Another conspicuous aspect of this production is the strength of the women characters, who clearly surpass the men.
“The women in this play are driving the car, except they’re driving it from the passenger’s seat,” Hinds says.
“They’re having to keep the car on the road and the man is supposed to lead, but they’re having to lean over and correct him.”
The theatrics on stage can be a little draining when they reach such a fever pitch night after night.
“As soon as that second act is finished I feel a profound relief,” Hinds says. “You have to come right on, on the front foot, throughout the second act.
“Sometimes I have to ask myself, ‘Can my aging old bones stand up to this?’ I mean, just the amount of verbiage and the amount of commitment!”
Onstage, Hinds’s scenes with Walker, 30, the actor who plays his son (and who is engaged to Meryl Streep’s daughter, actress Mamie Gummer) are electrifying, providing the emotional center of the play.

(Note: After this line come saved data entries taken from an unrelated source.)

/-- An instruction that compares lanes completes with a mask, and RC says whether any lane is true (R126). -/
theorem Gives.of_mask {o : Op} {lat : Slot → Opnds → Nat} {ok : Slot → Opnds → Prop} {w : Slot → Opnds → Nat}
    {c : Slot → Opnds → Nat → Prop} (f : PureFn)
    (hf : ∀ x i, ok x i → ∃ b : Nat → Bool, f x i = compareLanes (w x i) b ∧ ∀ l, b l = true ↔ c x i l)
    (he : ∀ x s, exec (o.instr x) s = firePure o x s f := by intros; rfl) (hd : opDst o = .result := by rfl)
    (hl : ∀ x i, ok x i → opLat o x (slotLanes o x i.fmttab) = lat x i := by intros; rfl) : Gives o lat ok (MaskAny w c) := by
  refine .of_val f (fun x i hok => ?_) he hd hl
  obtain ⟨b, hv, hb⟩ := hf x i hok
  refine ⟨_, hv, rfl, fun l hl => ?_, ?_⟩
  · have hlt : maskLane (w x i) (b l) < 2 ^ w x i := by
      have hp := Nat.two_pow_pos (w x i)
      unfold maskLane; split <;> omega
    dsimp only
    rw [lane_ofLanes _ _ _ _ (Nat.mul_div_le ..) hl, Nat.mod_eq_of_lt hlt, ← hb, maskLane]
    exact ⟨fun h => if_pos h, fun h => if_neg h⟩
  · simp only [List.any_eq_true, List.mem_range, hb]

/-- A float compare of a floating slot compares lane by lane (R127). -/
theorem floatCompare_eq {x : Slot} {i : Opnds} (h : floatSlot x i) (f : Option Int → Bool) :
    floatCompare x i f = compareLanes (fmtAt i.fmttab (slotF x)).fam.width
      (fun l => f ((fl (fmtAt i.fmttab (slotF x)) i.a l).cmp (fl (fmtAt i.fmttab (slotF x)) i.b l))) := if_pos h

/-- A compare answers below, equal or above, if it answers (R127). -/
theorem FVal.cmp_some {a b : FVal} {c : Int} (h : a.cmp b = some c) : c = -1 ∨ c = 0 ∨ c = 1 := by
  unfold FVal.cmp at h
  split at h
  case h_1 | h_2 => cases h
  all_goals
    cases h
    split_ifs <;> decide

/-- A compare answers unless one of the values is NaN (R127). -/
theorem FVal.cmp_eq_none_iff (a b : FVal) : a.cmp b = none ↔ a.isNan = true ∨ b.isNan = true := by
  cases a <;> cases b <;> simp [FVal.cmp, FVal.isNan]

/-- At most: below or equal (R127). -/
theorem cmp_le_iff (a b : FVal) : (a.cmp b == some (-1) || a.cmp b == some 0) = true ↔ ∃ c, a.cmp b = some c ∧ c ≤ 0 := by
  rw [Bool.or_eq_true, beq_iff_eq, beq_iff_eq]
  constructor
  · rintro (h | h) <;> exact ⟨_, h, by decide⟩
  · rintro ⟨c, h, hc⟩
    rcases FVal.cmp_some h with rfl | rfl | rfl
    · exact .inl h
    · exact .inr h
    · exact absurd hc (by decide)

/-- Settles O5: integer and float compares as masks of their conditions, selects by lanes, and the lane masks by what they find among the lanes. -/
theorem comparesAndSelectsComplete : Obligations.ComparesAndSelectsComplete := by
  unfold Obligations.ComparesAndSelectsComplete
  refine ⟨⟨?eq, ?ne, ?lt, ?le, ?gt, ?ge, ?tstz, ?tstnz, ?cmpMasks, ?tstzMask, ?tstnzMask⟩, ⟨?fcmeq, ?fcmlt, ?fcmle, ?fcmun⟩,
    ?sel, ?anyl, ?alll, ?firstl, ?selMasks⟩
  case eq => exact .of_mask valCmpeq fun _ _ _ => ⟨_, rfl, fun _ => decide_eq_true_iff⟩
  case ne => exact .of_mask valCmpne fun _ _ _ => ⟨_, rfl, fun _ => decide_eq_true_iff⟩
  case lt => exact .of_mask valCmplt fun _ _ _ => ⟨_, rfl, fun _ => decide_eq_true_iff⟩
  case le => exact .of_mask valCmple fun _ _ _ => ⟨_, rfl, fun _ => decide_eq_true_iff⟩
  case gt => exact .of_mask valCmpgt fun _ _ _ => ⟨_, rfl, fun _ => decide_eq_true_iff⟩
  case ge => exact .of_mask valCmpge fun _ _ _ => ⟨_, rfl, fun _ => decide_eq_true_iff⟩
  case tstz => exact .of_mask valTstz fun _ _ _ => ⟨_, rfl, fun _ => beq_iff_eq⟩
  case tstnz => exact .of_mask valTstnz fun _ _ _ => ⟨_, rfl, fun _ => bne_iff_ne⟩
  case cmpMasks => exact modWithin_of_masks (m := 7) (by simp [modMask])
  case tstzMask => exact modWithin_of_mask (m := 3) fun _ => rfl
  case tstnzMask => exact modWithin_of_mask (m := 3) fun _ => rfl
  case fcmeq => exact .of_mask valFcmeq fun _ _ h => ⟨_, floatCompare_eq h _, fun _ => beq_iff_eq⟩
  case fcmlt => exact .of_mask valFcmlt fun _ _ h => ⟨_, floatCompare_eq h _, fun _ => beq_iff_eq⟩
  case fcmle => exact .of_mask valFcmle fun _ _ h => ⟨_, floatCompare_eq h _, fun _ => cmp_le_iff ..⟩
  case fcmun => exact .of_mask valFcmun fun _ _ h => ⟨_, floatCompare_eq h _, fun _ => beq_iff_eq.trans (FVal.cmp_eq_none_iff ..)⟩
  case sel =>
    refine .of_lanes valSel (fun _ _ _ _ _ => by split <;> exact lane_lt ..) (hv := fun x i _ => congrArg okNz (ofLanes_congr fun l _ => ?_))
    exact if_congr bne_iff_ne rfl rfl
  case anyl =>
    refine .of_val valAnyl fun x i _ => ⟨_, rfl, rfl, ?_, rfl⟩
    simp [anyLane]
  case alll =>
    refine .of_val valAlll fun x i _ => ⟨_, rfl, rfl, ?_, rfl⟩
    simp [allLanes]
  case firstl =>
    refine .of_val valFirstl fun x i _ => ?_
    have hn : 256 / slotW x < 2 ^ 256 := (Nat.div_le_self ..).trans_lt (by decide)
    unfold valFirstl
    dsimp only
    split
    · next l hl =>
      obtain ⟨hnz, hlt, hbelow⟩ := List.find?_range_eq_some.1 hl
      rw [List.mem_range] at hlt
      refine ⟨_, rfl, rfl, fun _ => ?_, nofun⟩
      rw [BitVec.toNat_ofNat, Nat.mod_eq_of_lt (hlt.trans hn)]
      exact ⟨hlt, bne_iff_ne.1 hnz, fun j hj => by simpa using hbelow j hj⟩
    · next hl =>
      refine ⟨_, rfl, rfl, nofun, fun _ => ⟨rfl, fun l hlt => ?_⟩⟩
      simpa using List.find?_eq_none.1 hl l (List.mem_range.2 hlt)
  case selMasks => exact modWithin_of_masks (m := 3) (by simp [modMask])
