-- ==== Sys2Proof/Word.lean ====
section
/-! DEFINITION. The bit-vector types of HW_007 CORE, under the names the rest of the model uses.
Only what the spec treats as bits is a bit vector here; every intermediate result is an exact integer
(`00_scope.md` R11, R17). -/

namespace Sys2Proof

/-- A 32-bit word: an operation word (R70), a data word of `RE`/`IM` or of `BAND`, `ENERGY`, `AVG`
(R21 to R23, R35), a word of the host window (R55). -/
abbrev Word := BitVec 32

/-- A word address of the program ROM, the width of `PC` and `LR` (R26, R28). -/
abbrev ProgAddr := BitVec 8

/-- A coefficient word of the ROMs: signed, 18 bits, Q15 (R10, R37). -/
abbrev Coefficient := BitVec 18

/-- A value of `MODE`, recognised or not (R32). -/
abbrev ModeWord := BitVec 8

/-- A stored sample of `RAW`: unsigned, 12 bits (R34). -/
abbrev RawSample := BitVec 12

/-- One reading of the sample port: signed, 16 bits (R90). -/
abbrev Reading := BitVec 16

/-- A pixel word: red in bits 23 to 16, green in 15 to 8, blue in 7 to 0 (R36, R51). -/
abbrev Pixel := BitVec 24

/-- A word address of the host register window (R54). -/
abbrev WindowAddr := BitVec 12

end Sys2Proof
end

Irish audiences will be particularly surprised to see how strong Walker resembles Hinds’s closest friend Liam Neeson.
“You wouldn’t be the fourth, fifth or eighth person to say that!” Hinds laughs.
“My English agent came to see me in my dressing room yesterday and he said, ‘God, Ben Walker is very like Liam Neeson.’ I replied, ‘Yeah, well I wasn’t going to have f***ing Liam as my son, was I?’ But I noticed the resemblance myself and mentioned it to my daughter.”
Hinds and his family spend every Christmas with the Neesons. When Hinds’ daughter Aoife saw Walker she blurted, “He looks like young Liam.”
Hinds discreetly told her not to mention it to Neeson as it might make him feel old.
“Then, after all this, I asked Liam if he knew Ben Walker. Before I said anything more he said, ‘He played the young me in the film Kinsey.’ That sort of seals the deal on that way.”
Hinds knows a lot of the people will be coming to the theater see Scarlett Johansson.
“She’s so good and so on the money in her role,” he says, supportively. “She’s plays a real breathing hurt southern lady.”
But clued in audiences will also come to see an iconic play by Williams and what Hinds makes of it.
“We’ve been hearing back from people who came to see a play they thought they knew, but the evening was full of revelations they didn’t anticipate as they watched it,” he says.
“That’s what Rob was aiming for. He knew Williams’s work inside out. He let us follow our instincts.”